Plantinga then considers and rejects alleged defeaters from postmodernism, before turning to pluralism, arguing that the objection that, given the plurality of religions, Christianity’s probability is low, is irrelevant since the Christian does not believe and derive his or her warrant from the balance of probabilities. Plantinga then considers the idea that one is not warranted if one holds basically a belief with which others disagree, replying that such an idea is unwarranted by its own lights, and that we have no reason to believe it. Plantinga argues that there is no duty to withhold basic belief in the face of disagreement, and although it might be warranted for the objector to withhold Christian belief, the Christian knows that he or she has a source of warrant the objector lacks, the IIHS. Finally Plantinga turns to the alleged defeater of suffering and evil. Here, since the objection that God and evil are logically inconsistent has been largely abandoned by philosophers, he considers only the claim that the existence of evil and suffering is much more probable with respect to atheism than theism and so our belief in the existence of evil and suffering gives us a reason to give up theism. Plantinga replies that this principle applies only to beliefs which derive their warrant probabilistically from other propositions, which is not so for theism or Christianity.

Finally, Plantinga considers the view that atheism is properly basic when one sees the existence of evil. His response seems to be that the warrant for theism for the Christian is much greater than that for atheism—in particular, that the sensus divinitatis renewed by the activity of the Holy Spirit affords a much stronger impulse to believe in God than the perception of evil does to disbelieve, since a Christian ‘has such a defeater only if it is part of our cognitive plan to give up theistic belief in those circumstances; and we have no reason to think that it is’ (491). But if this were a good answer to the objection, then surely it would thereby rebut every possible defeater against theism or Christianity? Shouldn’t one rather be looking at under what general conditions the design plan legislates for the giving up of any sort of basic belief?

WCB is rich in incidental detail. Plantinga gives in passing an extremely interesting argument that atheism is self-defeating. He claims that one who doesn’t believe in God has no reason to believe that his or her belief-producing faculties are reliable, and so has a defeater for every belief he or she holds. Plantinga dismisses the evolutionist’s reply arguing that ‘the fact that my behaviour (or that of my ancestors) has been adaptive […] is at best a third-rate reason for thinking my beliefs mostly true and my cognitive faculties reliable’ (235). But the reviewer is not convinced that this response is sufficient to silence the evolutionist: surely those who have true beliefs about the best way to survive are more likely to survive than those who have false beliefs, assuming (plausibly) that all parties want to survive?

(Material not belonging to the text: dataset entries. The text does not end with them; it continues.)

/-- Every digit character reads back as the digit, and only the digit 0 is written '0'. -/
theorem decDigit_ofNat_of_lt_ten :
    ∀ d < 10, decDigit (Char.ofNat (48 + d)) = some d ∧ (Char.ofNat (48 + d) = '0' → d = 0) := by decide

@[simp] theorem decDigit_digitChar (n : Nat) : decDigit (digitChar n) = some (n % 10) :=
  (decDigit_ofNat_of_lt_ten (n % 10) (Nat.mod_lt n (by decide))).1

theorem digitChar_ne_zero {n : Nat} (h : n % 10 ≠ 0) : digitChar n ≠ '0' :=
  mt (decDigit_ofNat_of_lt_ten (n % 10) (Nat.mod_lt n (by decide))).2 h

/-! ### The digits of a number -/

section
variable (fuel : Nat) {n : Nat} (acc : Text)

theorem digitsAux_of_lt_ten (h : n < 10) : digitsAux (fuel + 1) n acc = digitChar n :: acc := by
  simp only [digitsAux, digitChar_mod_ten, if_pos h]

theorem digitsAux_of_ten_le (h : 10 ≤ n) :
    digitsAux (fuel + 1) n acc = digitsAux fuel (n / 10) (digitChar n :: acc) := by
  simp only [digitsAux, digitChar_mod_ten, if_neg (Nat.not_lt.2 h)]

end

/-- A digit read after the digits of `m`. -/
theorem digitsValue_digitChar_cons (m n : Nat) (cs : Text) :
    digitsValue 10 decDigit m (digitChar n :: cs) = digitsValue 10 decDigit (m * 10 + n % 10) cs := by
  simp only [digitsValue, decDigit_digitChar]

/-- One tenth of a number needs one step of fuel less. -/
theorem div_ten_lt_two_pow {fuel n : Nat} (h : n < 2 ^ (fuel + 1)) : n / 10 < 2 ^ fuel := by
  rw [Nat.pow_succ] at h
  omega

/-- With fuel enough, reading the digits of `n` and then `acc` is reading `acc` after `n`. -/
theorem digitsValue_digitsAux {fuel n : Nat} (h : n < 2 ^ fuel) (acc : Text) :
    digitsValue 10 decDigit 0 (digitsAux fuel n acc) = digitsValue 10 decDigit n acc := by
  induction fuel generalizing n acc with
  | zero =>
    obtain rfl : n = 0 := by omega
    rfl
  | succ fuel ih =>
    by_cases hn : n < 10
    · rw [digitsAux_of_lt_ten fuel acc hn, digitsValue_digitChar_cons, Nat.zero_mul, Nat.zero_add, Nat.mod_eq_of_lt hn]
    · rw [digitsAux_of_ten_le fuel acc (Nat.not_lt.1 hn), ih (div_ten_lt_two_pow h), digitsValue_digitChar_cons,
        Nat.div_add_mod']

/-- A number other than 0 has a first digit other than '0'. -/
theorem digitsAux_head?_ne_zero {fuel n : Nat} (h : n < 2 ^ fuel) (h0 : n ≠ 0) (acc : Text) :
    (digitsAux fuel n acc).head? ≠ some '0' := by
  induction fuel generalizing n acc with
  | zero => omega
  | succ fuel ih =>
    by_cases hn : n < 10
    · have hdigit : digitChar n ≠ '0' := digitChar_ne_zero (by omega)
      simpa only [digitsAux_of_lt_ten fuel acc hn, List.head?_cons, ne_eq, Option.some.injEq] using hdigit
    · rw [digitsAux_of_ten_le fuel acc (Nat.not_lt.1 hn)]
      exact ih (div_ten_lt_two_pow h) (by omega) _

theorem digitsAux_succ_ne_nil (fuel n : Nat) (acc : Text) : digitsAux (fuel + 1) n acc ≠ [] := by
  induction fuel generalizing n acc with
  | zero => by_cases hn : n < 10 <;> simp [digitsAux, hn]
  | succ fuel ih =>
    by_cases hn : n < 10
    · simp only [digitsAux_of_lt_ten (fuel + 1) acc hn, ne_eq, reduceCtorEq, not_false_eq_true]
    · rw [digitsAux_of_ten_le (fuel + 1) acc (Nat.not_lt.1 hn)]
      exact ih _ _

/-! ### The decimal text of a number -/

/-- The text of a digit is that digit alone. -/
theorem natText_of_lt_ten {n : Nat} (h : n < 10) : natText n = [digitChar n] :=
  digitsAux_of_lt_ten _ [] h

theorem someDigits_natText (n : Nat) : someDigits 10 decDigit (natText n) = some n := by
  have hne : ¬ (natText n).isEmpty = true := mt List.isEmpty_iff.1 (digitsAux_succ_ne_nil _ n [])
  rw [someDigits, if_neg hne]
  exact digitsValue_digitsAux Nat.lt_log2_self []

theorem natText_head?_ne_zero {n : Nat} (h : n ≠ 0) : (natText n).head? ≠ some '0' :=
  digitsAux_head?_ne_zero Nat.lt_log2_self h []

/-! ### Messages up to the order of their fields (R180) -/

theorem sameMessage_of_perm {xs ys : List (Text × Text)} (h : xs.Perm ys) :
    sameMessage { fields := xs } { fields := ys } = true :=
  List.isPerm_iff.2 h

/-- The two ends of four fields change places. -/
theorem perm_swap_ends {α : Type} (a b c d : α) : [a, b, c, d].Perm [d, b, c, a] := by
  have last_first : [a, b, c, d].Perm [d, a, b, c] := List.perm_middle (l₁ := [a, b, c])
  have first_last : [a, b, c].Perm [b, c, a] := List.perm_append_comm (l₁ := [a])
  exact last_first.trans (first_last.cons d)

/-- The last, the third and the sixth of seven fields come to the front. -/
theorem perm_last_third_sixth {α : Type} (a b c d e f g : α) :
    [a, b, c, d, e, f, g].Perm [g, c, f, a, b, d, e] := by
  have last : [a, b, c, d, e, f, g].Perm [g, a, b, c, d, e, f] := List.perm_middle (l₁ := [a, b, c, d, e, f])
  have third : [a, b, c, d, e, f].Perm [c, a, b, d, e, f] := List.perm_middle (l₁ := [a, b])
  have sixth : [a, b, d, e, f].Perm [f, a, b, d, e] := List.perm_middle (l₁ := [a, b, d, e])
  exact last.trans ((third.trans (sixth.cons c)).cons g)

/-! ### The messages of the three kinds (R171 to R173) -/

/-- Fields whose keys are a letter and the number of the weld. -/
theorem map_finRange_numbered (letter : Char) (value : Fin 4 → Text) :
    (List.finRange 4).map (fun k => (letter :: natText k.val, value k)) =
      [([letter, '0'], value 0), ([letter, '1'], value 1), ([letter, '2'], value 2), ([letter, '3'], value 3)] := by
  have keys : ∀ k : Fin 4, natText k.val = [digitChar k.val] := fun k => natText_of_lt_ten (by omega)
  simp only [keys]
  rfl

section
variable (U : Config.PerWeld Word) (I : Config.PerWeld Dword) (status : MachineStatus) (weld : Bool) (id : Half) (time : TS)

/-- The fields of a Measurement but its voltages and currents, in the order of R171. -/
def measurementTail : List (Text × Text) :=
  [("Status".toList, statusText status), ("WeldStatus".toList, weldText weld), ("ID".toList, idText id),
    ("Length".toList, ['0']), ("Speed".toList, ['0']), ("Time".toList, timeText time), ("Type".toList, "Measurement".toList)]

theorem renderEvent_measurement :
    renderEvent (.measurement U I status weld id time) =
      { fields :=
          (List.finRange 4).map (fun k => ('U' :: natText k.val, fmt3 (.single U[k]))) ++
          (List.finRange 4).map (fun k => ('I' :: natText k.val, fmt3 (.double I[k]))) ++
          measurementTail status weld id time } := by
  rw [map_finRange_numbered 'U' (fun k => fmt3 (.single U[k])), map_finRange_numbered 'I' (fun k => fmt3 (.double I[k]))]
  rfl

theorem renderEvent_statusChanged :
    renderEvent (.statusChanged status id time) =
      { fields := [("Status".toList, statusText status), ("ID".toList, idText id), ("Time".toList, timeText time),
          ("Type".toList, "StatusChanged".toList)] } := rfl

theorem renderEvent_wmStatusChanged :
    renderEvent (.wmStatusChanged weld id time) =
      { fields := [("WeldStatus".toList, weldText weld), ("ID".toList, idText id), ("Time".toList, timeText time),
          ("Type".toList, "WMStatusChanged".toList)] } := rfl

end

/-! ### The obligation -/

/-- Settles O56: each message lists the fields of its table in an order of its own, and its numbers are texts of digits. -/
theorem messagesHaveTheirKeysAndValues : Obligations.MessagesHaveTheirKeysAndValues := by
  unfold Obligations.MessagesHaveTheirKeysAndValues
  refine ⟨?measurement, ?statusChanged, ?wmStatusChanged, ?statusDigit, rfl, rfl, ?address, ?zero⟩
  case measurement =>
    intro U I status weld id time
    rw [renderEvent_measurement]
    refine sameMessage_of_perm (List.perm_append_comm.trans ?_)
    rw [List.append_assoc]
    exact (perm_last_third_sixth ..).append_right _
  case statusChanged =>
    intro status id time
    rw [renderEvent_statusChanged]
    exact sameMessage_of_perm (perm_swap_ends ..)
  case wmStatusChanged =>
    intro weld id time
    rw [renderEvent_wmStatusChanged]
    exact sameMessage_of_perm (perm_swap_ends ..)
  case statusDigit =>
    intro s
    have hlt : (statusCode s).toNat < 10 := Nat.lt_of_le_of_lt (HostRead.statusCode_toNat_le s) (by decide)
    exact ⟨_, natText_of_lt_ten hlt, by rw [decDigit_digitChar, Nat.mod_eq_of_lt hlt]⟩
  case address =>
    intro a
    have hne : a ≠ 0 → a.toNat ≠ 0 := BitVec.toNat_ne_iff_ne.2
    exact ⟨someDigits_natText a.toNat, fun h => natText_head?_ne_zero (hne h)⟩
  case zero => exact natText_of_lt_ten (by decide)

end Sys2Proof.Proofs.EventOutput
end

section
/-!
PROOFS. The error outcome (60_exceptions.md): every command but NOP ends without an error or in the one error outcome,
raised on the state that differs from the one before by the delivered block alone (R193, R195), and the obligation of
`60_exceptions.md` about what that outcome touches.
-/

namespace Sys2Proof.Proofs.Exceptions

open Sys2Proof Sys2Proof.Machine

/-! ### The state an error is raised on -/

/-- The state after the delivery of the command's block (R22), or the state itself for a command without one. -/
def delivered (i : Instr) (s : State) : State :=
  match i with
  | .cycle len words _ => deliver len words s
  | .decode len words => deliver len words s
  | _ => s

/-- A delivery writes W and BLK_LEN alone (R22). -/
theorem delivered_eq (i : Instr) (s : State) : ∃ len w, delivered i s = { s with blkLen := len, w := w } := by
  cases i with
  | cycle len words _ => exact ⟨len, deliverWords len words s.w, rfl⟩
  | decode len words => exact ⟨len, deliverWords len words s.w, rfl⟩
  | _ => exact ⟨s.blkLen, s.w, rfl⟩

/-! ### The two ways a command ends -/

theorem exec_register (s : State) : exec .register s = .next (resetBlock s) := rfl

theorem exec_cycle (len : Half) (words : List Half) (ts : TS) (s : State) :
    exec (.cycle len words ts) s = execCycle len words ts s := rfl

/-- The command completes, and RESULT names no error (R153, R154, R156). -/
def Completes (i : Instr) (s : State) : Prop :=
  ∃ t, exec i s = .next t ∧ t.result.errKind = .none

/-- The command ends in the error outcome, for its own CMD byte (R154 to R157, R195). -/
def Raises (i : Instr) (s : State) : Prop :=
  ∃ kind reason time detail, exec i s = .next (raiseError kind reason i.cmd time detail (delivered i s))

theorem raises_of_isReserved {i : Instr} (h : Commands.IsReserved i) (s : State) : Raises i s := by
  have hsame : delivered i s = s := by
    obtain rfl | rfl | rfl | ⟨c, rfl⟩ := h <;> rfl
  exact ⟨.illegalCmd, .none, none, none, by rw [hsame, Commands.exec_of_isReserved h s, illegal]⟩

/-- Every command but NOP completes or raises its error (R193); NOP keeps the RESULT of the command before it (R152). -/
theorem completes_or_raises {i : Instr} (hnop : i ≠ .nop) (s : State) : Completes i s ∨ Raises i s := by
  cases i with
  | nop => exact absurd rfl hnop
  | register => exact .inl ⟨_, exec_register s, rfl⟩
  | cycle len words ts =>
    rcases execCycle_cases len words ts s with ⟨_, hrun⟩ | ⟨_, hrun⟩ | ⟨_, hrun⟩
    · exact .inl ⟨_, (exec_cycle len words ts s).trans hrun, by rw [cycleDone_result]⟩
    · exact .inr ⟨_, _, _, _, (exec_cycle len words ts s).trans hrun⟩
    · exact .inr ⟨_, _, _, _, (exec_cycle len words ts s).trans hrun⟩
  | cycleFail ts detail => exact .inr ⟨_, _, _, _, Commands.exec_cycleFail s ts detail⟩
  | decode len words =>
    rcases execDecode_cases len words s with ⟨_, hrun⟩ | ⟨_, hrun⟩ | ⟨_, hrun⟩
    · exact .inl ⟨_, (Decoder.exec_decode len words s).trans hrun, by rw [succeed_result]⟩
    · exact .inr ⟨_, _, _, _, (Decoder.exec_decode len words s).trans hrun⟩
    · exact .inr ⟨_, _, _, _, (Decoder.exec_decode len words s).trans hrun⟩
  | illegalOp5 => exact .inr (raises_of_isReserved (.inl rfl) s)
  | illegalOp6 => exact .inr (raises_of_isReserved (.inr (.inl rfl)) s)
  | illegalOp7 => exact .inr (raises_of_isReserved (.inr (.inr (.inl rfl))) s)
  | illegalRsv c => exact .inr (raises_of_isReserved (.inr (.inr (.inr ⟨c, rfl⟩))) s)

/-- A command other than NOP whose RESULT names an error ended in the error outcome (R195). -/
theorem eq_raiseError_of_errKind_ne_none {i : Instr} {s t : State} (hnop : i ≠ .nop) (hrun : exec i s = .next t)
    (herr : t.result.errKind ≠ .none) :
    ∃ kind reason time detail, t = raiseError kind reason i.cmd time detail (delivered i s) := by
  obtain ⟨t', hrun', hnone⟩ | ⟨kind, reason, time, detail, hrun'⟩ := completes_or_raises hnop s
  · obtain rfl := Host.Outcome.next.inj (hrun.symm.trans hrun')
    exact absurd hnone herr
  · exact ⟨kind, reason, time, detail, Host.Outcome.next.inj (hrun.symm.trans hrun')⟩

/-- Of the three errors, IllegalCommand alone keeps TEL_VALID (R195). -/
theorem raiseError_telValid_of_ne_none {kind : ErrKind} (hkind : kind ≠ .none) (reason : ErrReason) (cmd : Byte)
    (time : Option TS) (detail : Option Detail) (s : State) :
    (raiseError kind reason cmd time detail s).telValid = if kind = .illegalCmd then s.telValid else false := by
  cases kind with
  | none => exact absurd rfl hkind
  | transport => rfl
  | decode => rfl
  | illegalCmd => rfl

/-! ### The obligation -/

/-- Settles O35: the state after is the error outcome on the state before with W and BLK_LEN rewritten, so each clause is
what `raiseError` leaves in that field. -/
theorem errorOutcomeIsPrecise : Obligations.ErrorOutcomeIsPrecise := by
  unfold Obligations.ErrorOutcomeIsPrecise
  intro i s t hnop hrun herr
  obtain ⟨kind, reason, time, detail, rfl⟩ := eq_raiseError_of_errKind_ne_none hnop hrun herr
  obtain ⟨len, w, hdelivered⟩ := delivered_eq i s
  rw [hdelivered, raiseError_result] at herr ⊢
  refine ⟨rfl, raiseError_session .., raiseError_latch .., raiseError_evq .., raiseError_port ..,
    raiseError_telValid_of_ne_none herr .., ⟨_, raiseError_errq .., rfl, rfl, rfl⟩⟩

end Sys2Proof.Proofs.Exceptions
end

section
/-!
PROOFS. The command port (30_encoding.md R70 to R75, R91): the decoder answers a command and a rest exactly where the fields
are that command's encoding and the rest, from which the obligations about the port, the table and the step follow.
-/

namespace Sys2Proof.Proofs.Port

open Sys2Proof Sys2Proof.Machine

/-! ### What the decoder answers for each CMD byte -/

theorem bind_eq_ok {ε α β : Type} {x : Except ε α} {f : α → Except ε β} {b : β} :
    (x >>= f) = .ok b ↔ ∃ a, x = .ok a ∧ f a = .ok b := by
  cases x <;> simp [bind, Except.bind]

section
variable {fs rest : List PortField} {i : Instr}

/-- CYCLE reads LEN, the words and TS (R73). -/
theorem decodePort_op2_eq_ok : decodePort (.byte 0x02 :: fs) = .ok (i, rest) ↔
    ∃ len words ts, words.length = len.toNat ∧ i = .cycle len words ts ∧
      fs = .half len :: (words.map .half ++ .time ts :: rest) := by
  have hread : decodePort (.byte 0x02 :: fs) =
      (takeBlock fs >>= fun p => takeTime p.2 >>= fun q => .ok (.cycle p.1.1 p.1.2 q.1, q.2)) := rfl
  rw [hread, bind_eq_ok]
  constructor
  · rintro ⟨⟨⟨len, words⟩, fs'⟩, hblock, hrest⟩
    obtain ⟨⟨ts, fs''⟩, htime, hanswer⟩ := bind_eq_ok.1 hrest
    obtain ⟨rfl, rfl⟩ := Prod.mk.inj (Except.ok.inj hanswer)
    obtain ⟨hlen, rfl⟩ := (takeBlock_eq_ok ..).1 hblock
    obtain rfl := (takeTime_eq_ok fs' _ ts).1 htime
    exact ⟨len, words, ts, hlen, rfl, rfl⟩
  · rintro ⟨len, words, ts, hlen, rfl, rfl⟩
    exact ⟨((len, words), .time ts :: rest), (takeBlock_eq_ok ..).2 ⟨hlen, rfl⟩, rfl⟩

Although Plantinga’s work is massive in scope and size and thorough in its treatment and attention to detail, one is left with some questions. Some people may think Plantinga’s thesis is too weak. Plantinga admits that parallel models to the one he has devised for Christianity could be constructed for ‘Judaism’ Islam, some forms of Hinduism, some forms of Buddhism, some forms of American Indian religion’ (350). Now it seems to the reviewer that adherents of these religions, except possibly Jews, will be unwarranted, on Plantinga’s definition, since their beliefs that go beyond theism and Christianity will not be formed according to a design plan successfully aimed at truth. Nevertheless, they will be able to mimic Plantinga’s defensive strategy in almost every detail, and so will be able to resist any evangelistic attempts to showthem that their beliefs are unwarranted. In disposing of the traditional model of giving arguments or evidencefor all one’s religious beliefs, Plantinga may have disposed also of an inter-subjectively agreed standard which allowed us to debate, argue, and evangelise. In creating an impregnable fortress for the rationality of Christianity, Plantinga may have done the same favour for the other theistic religions too.

Furthermore, what about those who are bare theists. i.e., those who believe in God but have no further religious beliefs? If they have never received the IIHS (which Plantinga seems to admit is not universal), then they are not unwarranted in their failure to produce Christian belief. So the Christian should not evangelise such people by trying to demonstrate their irrationality, for they are not irrational. It seems that all the Christian can do is to pray that the Holy Spirit should work in them. But then may the bare theist be blamed and justly damned for failing to believe if he or she has not experienced the IIHS?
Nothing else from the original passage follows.